(DATA SUPPLIED):

-- ==== Sys2Proof/Certificates/Slice0/Obligations.lean ====
section
/-! DEFINITION. The statements for the provers, each from the rules its docstring names. -/

section
open Sys2Proof Sys2Proof.Machine

/-! ### Command words -/

/-- R80 to R84: no operand and no bit of a command word is lost between encoder and decoder. -/
def Obligations.DecodeOfEncode : Prop :=
  ∀ i : Instr, i.wellFormed = true → decode (encode i) = .ok i

/-- R84, R85: a legal word is the word of the instruction it decodes to, which is well formed. -/
def Obligations.EncodeOfDecode : Prop :=
  ∀ (w : Word) (i : Instr), decode w = .ok i → encode i = w ∧ i.wellFormed = true

/-- R85: a word decodes to a row's instruction exactly when it meets the row's mask and match, is illegal exactly when
it meets none, and no two rows overlap. -/
def Obligations.RowsSelectWords : Prop :=
  ∀ w : Word,
    (∀ r ∈ opcodeRows, r.selects w ↔ ∃ i, decode w = .ok i ∧ rowOf i = r) ∧
    ((∃ e, decode w = .error e) ↔ ∀ r ∈ opcodeRows, ¬ r.selects w) ∧
    (∀ r ∈ opcodeRows, ∀ r' ∈ opcodeRows, r.selects w → r'.selects w → r = r')

/-- R84: one word of each row, written out. -/
def Obligations.SampleWords : Prop :=
  decode 0x01000000#32 = .ok .sysNop ∧
  decode 0x11000031#32 = .ok (.bwWriteBit 0x31#8) ∧
  decode 0x1200000B#32 = .ok (.bwWriteBits 11) ∧
  decode 0x13000002#32 = .ok (.bwWriteRaw 2) ∧
  decode 0x14000000#32 = .ok .bwFlush ∧
  decode 0x15000000#32 = .ok .bwClose ∧
  decode 0x21000000#32 = .ok .brReadBit ∧
  decode 0x22000003#32 = .ok (.brReadRaw 3) ∧
  decode 0x23000000#32 = .ok .brResetAlign ∧
  decode 0x31000000#32 = .ok .encOpen ∧
  decode 0x32FFFFFF#32 = .ok (.encWrite 16777215) ∧
  decode 0x33000000#32 = .ok .encFinalize ∧
  decode 0x41000000#32 = .ok .decOpen ∧
  decode 0x42000010#32 = .ok (.decRead 16)

/-- R86: which words are illegal, field by field, and that executing one raises ILLEGAL_COMMAND with no other effect;
the word itself is taken from CMD. -/
def Obligations.IllegalWords : Prop :=
  ∀ w : Word,
    ((∃ e, decode w = .error e) ↔
      (5 ≤ unitField w ∨ opField w = 0 ∨
       (unitField w = 0 ∧ 2 ≤ opField w) ∨ (unitField w = 1 ∧ 6 ≤ opField w) ∨
       (unitField w = 2 ∧ 4 ≤ opField w) ∨ (unitField w = 3 ∧ 4 ≤ opField w) ∨
       (unitField w = 4 ∧ 3 ≤ opField w) ∨
       (w.extractLsb' 24 8 ∈ [0x01#8, 0x14#8, 0x15#8, 0x21#8, 0x23#8, 0x31#8, 0x33#8, 0x41#8] ∧ argField w ≠ 0) ∨
       (w.extractLsb' 24 8 = 0x11#8 ∧ w.extractLsb' 8 16 ≠ 0#16))) ∧
    (∃ e, decode 0x00000000#32 = .error e) ∧
    ∀ (s : State) (rest : List Word), s.env.resetIn = false → s.running = none → s.ctl.fatal = false →
      s.env.cmd = w :: rest → (∃ e, decode w = .error e) →
      step s = .next { s with
        env := { s.env with cmd := rest }
        ctl := { s.ctl with
          fatal := true, faultCode := 0x83#8, faultCmd := w, faultInfo := 0#32, statusCode := 0x83#8,
          result := 0#32 } }

/-- R20, R85: with no command running and the reset input not asserted, a step takes the next word and executes the
instruction it decodes to; with no word there is no step. -/
def Obligations.StepRunsDecodedCommand : Prop :=
  ∀ s : State, s.env.resetIn = false → s.running = none →
    (∀ (w : Word) (rest : List Word) (i : Instr), s.env.cmd = w :: rest → decode w = .ok i →
      step s = exec i { s with env := { s.env with cmd := rest } }) ∧
    (s.env.cmd = [] → step s = .fault .noCommand)

/-! ### The gate -/

/-- R232 step 1, R238: while FATAL is set every command, and every word, ends with code 0xFF and RESULT 0 and nothing
else happens. -/
def Obligations.FatalRefusesEverything : Prop :=
  ∀ s : State, s.ctl.fatal = true →
    (∀ i : Instr, exec i s =
      .next { s with running := none, ctl := { s.ctl with statusCode := 0xFF#8, result := 0#32 } }) ∧
    (∀ (w : Word) (rest : List Word), s.env.resetIn = false → s.running = none → s.env.cmd = w :: rest →
      step s = .next { s with
        env := { s.env with cmd := rest }, ctl := { s.ctl with statusCode := 0xFF#8, result := 0#32 } })

/-- R232 step 4, R108: while WFAIL is set BW.WRITEBITS, BW.WRITERAW and ENC.WRITE read their N DIN bytes, waiting for the
bytes that are missing, and end with the stored code; the other write-side commands but ENC.OPEN read none and end so
too. -/
def Obligations.WriteFailureGate : Prop :=
  ∀ s : State, s.ctl.fatal = false → s.ctl.wfail = true →
    (∀ (op : Nat → Instr) (n : Nat), op = .bwWriteBits ∨ op = .bwWriteRaw ∨ op = .encWrite →
      (n ≤ s.env.din.length → exec (op n) s = .next { s with
        running := none
        env := { s.env with din := s.env.din.drop n, dinTaken := s.env.dinTaken + n }
        ctl := { s.ctl with statusCode := s.ctl.wcode, result := 0#32 } }) ∧
      (s.env.din.length < n → exec (op n) s = .next { s with
        running := some {
          cmd := encode (op n), wait := .discard (n - s.env.din.length) (.complete s.ctl.wcode) }
        env := { s.env with din := [], dinTaken := s.env.dinTaken + s.env.din.length } })) ∧
    (∀ i : Instr, (∃ c, i = .bwWriteBit c) ∨ i = .bwFlush ∨ i = .bwClose ∨ i = .encFinalize →
      exec i s = .next { s with
        running := none, ctl := { s.ctl with statusCode := s.ctl.wcode, result := 0#32 } })
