/-- R40: buffering a byte within ENC_BUF_BYTES keeps the frequencies counting the buffer. -/
theorem countsBuffer_push {s : State} (h : s.countsBuffer) (hl : s.enc.buf.length + 1 ≤ s.encBufBytes.toNat)
    (b : Byte) : State.countsBuffer { s with enc := s.enc.push b } := by
  refine ⟨fun c => ?_, by simpa [Encoder.push] using hl⟩
  simp only [freqOf_push, h.1]
  by_cases hc : c = b
  · subst hc
    simp [Encoder.push, List.count_append, BitVec.ofNat_add]
  · have : List.count c [b] = 0 := by simp [Ne.symm hc]
    simp [Encoder.push, List.count_append, hc, this]

theorem encWriteLoop_keeps {s : State} (h : s.Fit) (n left : Nat)
    (hl : s.enc.buf.length + left ≤ s.encBufBytes.toNat) : (encWriteLoop n left s).Keeps := by
  induction left generalizing s with
  | zero => exact h.1.complete (by decide) _
  | succ left ih =>
    simp only [encWriteLoop]
    cases hd : dinRead s with
    | none => exact ⟨h.1, h.2, hl⟩
    | some p =>
      have hp := dinRead_keeps h hd
      obtain ⟨rest, _, hpe⟩ := dinRead_some.mp hd
      have he : p.2.enc = s.enc := by rw [hpe]
      have hb : p.2.encBufBytes = s.encBufBytes := by rw [hpe]
      refine ih (s := { p.2 with enc := p.2.enc.push p.1 }) ⟨{ hp.1 with counts := ?_ }, hp.2⟩ ?_
      · exact countsBuffer_push hp.1.counts (by rw [he, hb]; omega) _
      · simp only [Encoder.push, List.length_append, List.length_singleton, he, hb]; omega

theorem encWriteBody_keeps {s : State} (h : s.Fit) (n : Nat) : (encWriteBody n s).Keeps := by
  simp only [encWriteBody]
  split
  · exact discardDin_keeps h (by show _ ∈ _; decide) n
  · exact encWriteLoop_keeps h n n (by omega)

theorem countResult_keeps {s : State} (h : s.Fit) (out : Nat) : (countResult out s).2.Fit := by
  simp only [countResult]
  split
  · exact h
  · exact ⟨{ h.1 with }, h.2⟩

theorem emitAfter_keeps {next : Nat → State → Run} (hn : ∀ (k : Nat) (t : State), t.Fit → (next k t).Keeps)
    (out : Nat) (todo : List Emit) {r : SinkResult} (h : r.Keeps) : (emitAfter next out todo r).Keeps := by
  cases r with
  | ok k t => exact hn _ t h
  | err t => exact (countResult_keeps h out).1.writeFail (by decide) _
  | wait b t => exact ⟨h.1, h.2, trivial⟩

theorem emitLoop_keeps {s : State} (h : s.Fit) (cmd : Word) (todo : List Emit) (out : Nat) :
    (emitLoop cmd todo out s).Keeps := by
  induction todo generalizing out s with
  | nil =>
    refine State.Calm.complete ?_ (by decide) _
    exact { (countResult_keeps h out).1 with }
  | cons op todo ih =>
    have hn := fun k t ht => ih (s := t) ht k
    cases op with
    | raw b =>
      simp only [emitLoop]
      by_cases ha : s.bw.nbits = 0#3
      · rw [writeRawInt_aligned ha]; exact emitAfter_keeps hn out todo (sinkWrite_keeps h b)
      · rw [writeRawInt_misaligned ha]; exact h.1.raise (by decide) _ _ _
    | bit v => exact emitAfter_keeps hn out todo (writeBitInt_keeps h v)
    | flush => exact emitAfter_keeps hn out todo (flushInt_keeps h)

theorem encFinalizeBody_keeps {s : State} (h : s.Fit) (cmd : Word) : (encFinalizeBody cmd s).Keeps :=
  emitLoop_keeps (s := { s with enc := s.enc.derive }) ⟨{ h.1 with }, h.2⟩ cmd _ 0

/-! ### Decoder commands -/

/-- A session whose header is being parsed. -/
def State.Parsing (s : State) : Prop := s.dec.state = .unopened ∧ s.dec.emitted = 0#32

theorem State.Parsing.of_dec {s t : State} (h : s.Parsing) (hd : t.dec = s.dec) : t.Parsing := by
  simpa only [State.Parsing, hd] using h

theorem headerByte_keeps {s : State} (h : s.Fit) (hp : s.Parsing) (cmd : Word) {w : Wait}
    (hw : ∀ t : State, t.Parsing → w.Sound t) {next : Byte → State → Run}
    (hn : ∀ (b : Byte) (t : State), t.Fit → t.Parsing → (next b t).Keeps) : (headerByte cmd w next s).Keeps := by
  rw [headerByte]
  match hr : readRawInt s with
  | .error p => exact h.1.raise (by decide) _ _ _
  | .ok (.got b t) => exact hn b t (readRawInt_keeps h hr).1 (hp.of_dec (readRawInt_keeps h hr).2.1)
  | .ok (.exhausted t) => exact (readRawInt_keeps h hr).1.1.readFail (by decide) _
  | .ok (.err t) => exact (readRawInt_keeps h hr).1.1.readFail (by decide) _
  | .ok (.wait t) =>
    exact ⟨(readRawInt_keeps h hr).1.1, (readRawInt_keeps h hr).1.2, hw t (hp.of_dec (readRawInt_keeps h hr).2.1)⟩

(WORK REQUIRED): Exactly the lines from the one containing "(.err t) => exact" through the end of the listing should be reproduced, both ends included and nothing more.

(REPLY TO THE EXERCISE):
  | .ok (.err t) => exact (readRawInt_keeps h hr).1.1.readFail (by decide) _
  | .ok (.wait t) =>
    exact ⟨(readRawInt_keeps h hr).1.1, (readRawInt_keeps h hr).1.2, hw t (hp.of_dec (readRawInt_keeps h hr).2.1)⟩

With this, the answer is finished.